> [Exercise description] Each line from the start of the data below through the one containing "0x00640065#32, 0x00010003#32], .copyVV" must be reproduced exactly.

> [Records for the exercise]

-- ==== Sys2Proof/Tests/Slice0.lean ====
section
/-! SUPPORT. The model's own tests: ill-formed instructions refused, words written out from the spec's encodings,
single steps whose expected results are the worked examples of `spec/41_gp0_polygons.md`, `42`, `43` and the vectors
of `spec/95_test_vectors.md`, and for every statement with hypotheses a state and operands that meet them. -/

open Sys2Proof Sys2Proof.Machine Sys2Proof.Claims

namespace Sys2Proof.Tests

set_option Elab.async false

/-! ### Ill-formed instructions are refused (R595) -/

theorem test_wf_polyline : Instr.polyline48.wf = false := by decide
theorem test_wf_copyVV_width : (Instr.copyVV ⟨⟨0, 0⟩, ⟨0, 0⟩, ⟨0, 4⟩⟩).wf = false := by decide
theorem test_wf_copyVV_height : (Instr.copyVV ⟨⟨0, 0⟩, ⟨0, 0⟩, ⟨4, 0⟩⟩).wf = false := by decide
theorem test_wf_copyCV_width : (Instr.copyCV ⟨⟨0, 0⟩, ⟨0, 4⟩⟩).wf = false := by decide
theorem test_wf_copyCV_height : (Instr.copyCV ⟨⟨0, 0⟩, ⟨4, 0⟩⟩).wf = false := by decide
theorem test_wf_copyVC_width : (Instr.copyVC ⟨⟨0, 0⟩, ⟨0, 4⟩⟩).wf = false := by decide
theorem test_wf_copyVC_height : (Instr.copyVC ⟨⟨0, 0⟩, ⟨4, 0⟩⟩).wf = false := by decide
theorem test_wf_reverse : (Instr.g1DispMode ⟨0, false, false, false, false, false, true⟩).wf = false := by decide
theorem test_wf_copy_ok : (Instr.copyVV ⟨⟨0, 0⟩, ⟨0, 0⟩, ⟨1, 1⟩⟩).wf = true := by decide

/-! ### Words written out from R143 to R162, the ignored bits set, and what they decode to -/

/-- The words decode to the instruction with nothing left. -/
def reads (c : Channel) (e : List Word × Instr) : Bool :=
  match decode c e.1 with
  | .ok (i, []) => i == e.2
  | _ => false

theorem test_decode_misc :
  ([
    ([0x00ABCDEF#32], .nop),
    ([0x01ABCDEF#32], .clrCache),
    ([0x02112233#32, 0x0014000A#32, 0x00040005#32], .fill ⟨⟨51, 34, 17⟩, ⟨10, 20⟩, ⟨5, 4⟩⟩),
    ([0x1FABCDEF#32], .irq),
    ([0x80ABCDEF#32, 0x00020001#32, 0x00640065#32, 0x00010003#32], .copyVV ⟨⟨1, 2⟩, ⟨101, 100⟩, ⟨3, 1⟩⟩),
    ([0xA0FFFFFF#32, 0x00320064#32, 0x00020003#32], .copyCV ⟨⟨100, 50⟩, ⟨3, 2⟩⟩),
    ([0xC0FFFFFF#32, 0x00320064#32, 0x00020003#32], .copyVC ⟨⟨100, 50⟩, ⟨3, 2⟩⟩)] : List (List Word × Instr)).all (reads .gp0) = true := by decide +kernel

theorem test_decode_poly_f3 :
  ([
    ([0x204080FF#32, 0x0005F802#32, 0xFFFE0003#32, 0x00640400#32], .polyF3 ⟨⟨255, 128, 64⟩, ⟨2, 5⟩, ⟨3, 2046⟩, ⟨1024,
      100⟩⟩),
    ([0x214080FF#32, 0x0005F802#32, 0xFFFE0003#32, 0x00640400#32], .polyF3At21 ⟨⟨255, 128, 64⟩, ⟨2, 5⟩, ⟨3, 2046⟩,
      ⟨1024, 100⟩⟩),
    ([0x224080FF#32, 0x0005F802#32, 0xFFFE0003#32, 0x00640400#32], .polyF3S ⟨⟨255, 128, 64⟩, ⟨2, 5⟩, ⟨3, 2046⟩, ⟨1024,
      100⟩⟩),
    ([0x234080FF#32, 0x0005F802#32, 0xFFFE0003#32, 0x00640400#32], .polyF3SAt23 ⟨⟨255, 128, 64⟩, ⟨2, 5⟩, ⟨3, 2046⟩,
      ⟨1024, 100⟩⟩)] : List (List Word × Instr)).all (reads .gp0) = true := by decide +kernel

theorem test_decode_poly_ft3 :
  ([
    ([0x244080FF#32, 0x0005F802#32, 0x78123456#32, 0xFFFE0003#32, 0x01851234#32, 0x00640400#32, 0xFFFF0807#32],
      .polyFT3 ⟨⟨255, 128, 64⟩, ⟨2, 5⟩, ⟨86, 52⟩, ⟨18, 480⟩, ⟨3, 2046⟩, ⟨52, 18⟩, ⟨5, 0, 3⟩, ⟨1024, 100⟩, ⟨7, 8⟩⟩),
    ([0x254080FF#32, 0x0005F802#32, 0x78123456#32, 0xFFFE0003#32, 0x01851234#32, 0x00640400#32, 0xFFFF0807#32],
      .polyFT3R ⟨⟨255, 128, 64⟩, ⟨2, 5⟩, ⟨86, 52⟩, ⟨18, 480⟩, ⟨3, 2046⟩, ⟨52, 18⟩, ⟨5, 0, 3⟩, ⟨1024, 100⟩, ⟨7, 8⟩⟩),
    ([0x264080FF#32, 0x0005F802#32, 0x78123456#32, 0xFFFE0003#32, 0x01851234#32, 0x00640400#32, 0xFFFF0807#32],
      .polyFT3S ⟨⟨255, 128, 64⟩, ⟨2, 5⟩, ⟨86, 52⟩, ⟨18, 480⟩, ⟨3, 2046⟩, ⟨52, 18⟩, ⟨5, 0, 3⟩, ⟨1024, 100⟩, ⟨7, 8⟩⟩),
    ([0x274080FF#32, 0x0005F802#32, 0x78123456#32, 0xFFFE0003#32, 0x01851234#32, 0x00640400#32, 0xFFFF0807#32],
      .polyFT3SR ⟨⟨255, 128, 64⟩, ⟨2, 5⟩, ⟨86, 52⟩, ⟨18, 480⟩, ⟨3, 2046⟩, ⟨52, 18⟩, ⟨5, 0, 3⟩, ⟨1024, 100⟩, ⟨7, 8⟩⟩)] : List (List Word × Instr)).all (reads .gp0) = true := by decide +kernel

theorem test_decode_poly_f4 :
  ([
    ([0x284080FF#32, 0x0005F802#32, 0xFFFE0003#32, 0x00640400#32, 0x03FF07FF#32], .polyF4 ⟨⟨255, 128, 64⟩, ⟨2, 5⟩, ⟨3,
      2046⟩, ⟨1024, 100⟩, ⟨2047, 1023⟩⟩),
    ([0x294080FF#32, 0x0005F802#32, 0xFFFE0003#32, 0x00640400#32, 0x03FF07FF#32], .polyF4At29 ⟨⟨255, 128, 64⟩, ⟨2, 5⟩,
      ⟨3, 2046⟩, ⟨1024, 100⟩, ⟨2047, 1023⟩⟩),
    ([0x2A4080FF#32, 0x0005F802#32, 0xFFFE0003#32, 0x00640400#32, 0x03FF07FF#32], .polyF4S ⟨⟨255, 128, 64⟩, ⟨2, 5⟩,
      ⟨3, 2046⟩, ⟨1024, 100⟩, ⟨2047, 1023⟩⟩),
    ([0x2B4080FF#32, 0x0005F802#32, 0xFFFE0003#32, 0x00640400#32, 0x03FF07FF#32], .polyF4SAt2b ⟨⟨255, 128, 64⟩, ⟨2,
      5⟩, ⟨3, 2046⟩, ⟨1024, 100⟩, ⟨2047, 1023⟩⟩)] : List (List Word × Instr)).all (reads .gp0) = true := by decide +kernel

> [Task result]
-- ==== Sys2Proof/Tests/Slice0.lean ====
section
/-! SUPPORT. The model's own tests: ill-formed instructions refused, words written out from the spec's encodings,
single steps whose expected results are the worked examples of `spec/41_gp0_polygons.md`, `42`, `43` and the vectors
of `spec/95_test_vectors.md`, and for every statement with hypotheses a state and operands that meet them. -/

open Sys2Proof Sys2Proof.Machine Sys2Proof.Claims

namespace Sys2Proof.Tests

set_option Elab.async false

/-! ### Ill-formed instructions are refused (R595) -/

theorem test_wf_polyline : Instr.polyline48.wf = false := by decide
theorem test_wf_copyVV_width : (Instr.copyVV ⟨⟨0, 0⟩, ⟨0, 0⟩, ⟨0, 4⟩⟩).wf = false := by decide
theorem test_wf_copyVV_height : (Instr.copyVV ⟨⟨0, 0⟩, ⟨0, 0⟩, ⟨4, 0⟩⟩).wf = false := by decide
theorem test_wf_copyCV_width : (Instr.copyCV ⟨⟨0, 0⟩, ⟨0, 4⟩⟩).wf = false := by decide
theorem test_wf_copyCV_height : (Instr.copyCV ⟨⟨0, 0⟩, ⟨4, 0⟩⟩).wf = false := by decide
theorem test_wf_copyVC_width : (Instr.copyVC ⟨⟨0, 0⟩, ⟨0, 4⟩⟩).wf = false := by decide
theorem test_wf_copyVC_height : (Instr.copyVC ⟨⟨0, 0⟩, ⟨4, 0⟩⟩).wf = false := by decide
theorem test_wf_reverse : (Instr.g1DispMode ⟨0, false, false, false, false, false, true⟩).wf = false := by decide
theorem test_wf_copy_ok : (Instr.copyVV ⟨⟨0, 0⟩, ⟨0, 0⟩, ⟨1, 1⟩⟩).wf = true := by decide

/-! ### Words written out from R143 to R162, the ignored bits set, and what they decode to -/

/-- The words decode to the instruction with nothing left. -/
def reads (c : Channel) (e : List Word × Instr) : Bool :=
  match decode c e.1 with
  | .ok (i, []) => i == e.2
  | _ => false

theorem test_decode_misc :
  ([
    ([0x00ABCDEF#32], .nop),
    ([0x01ABCDEF#32], .clrCache),
    ([0x02112233#32, 0x0014000A#32, 0x00040005#32], .fill ⟨⟨51, 34, 17⟩, ⟨10, 20⟩, ⟨5, 4⟩⟩),
    ([0x1FABCDEF#32], .irq),
    ([0x80ABCDEF#32, 0x00020001#32, 0x00640065#32, 0x00010003#32], .copyVV ⟨⟨1, 2⟩, ⟨101, 100⟩, ⟨3, 1⟩⟩),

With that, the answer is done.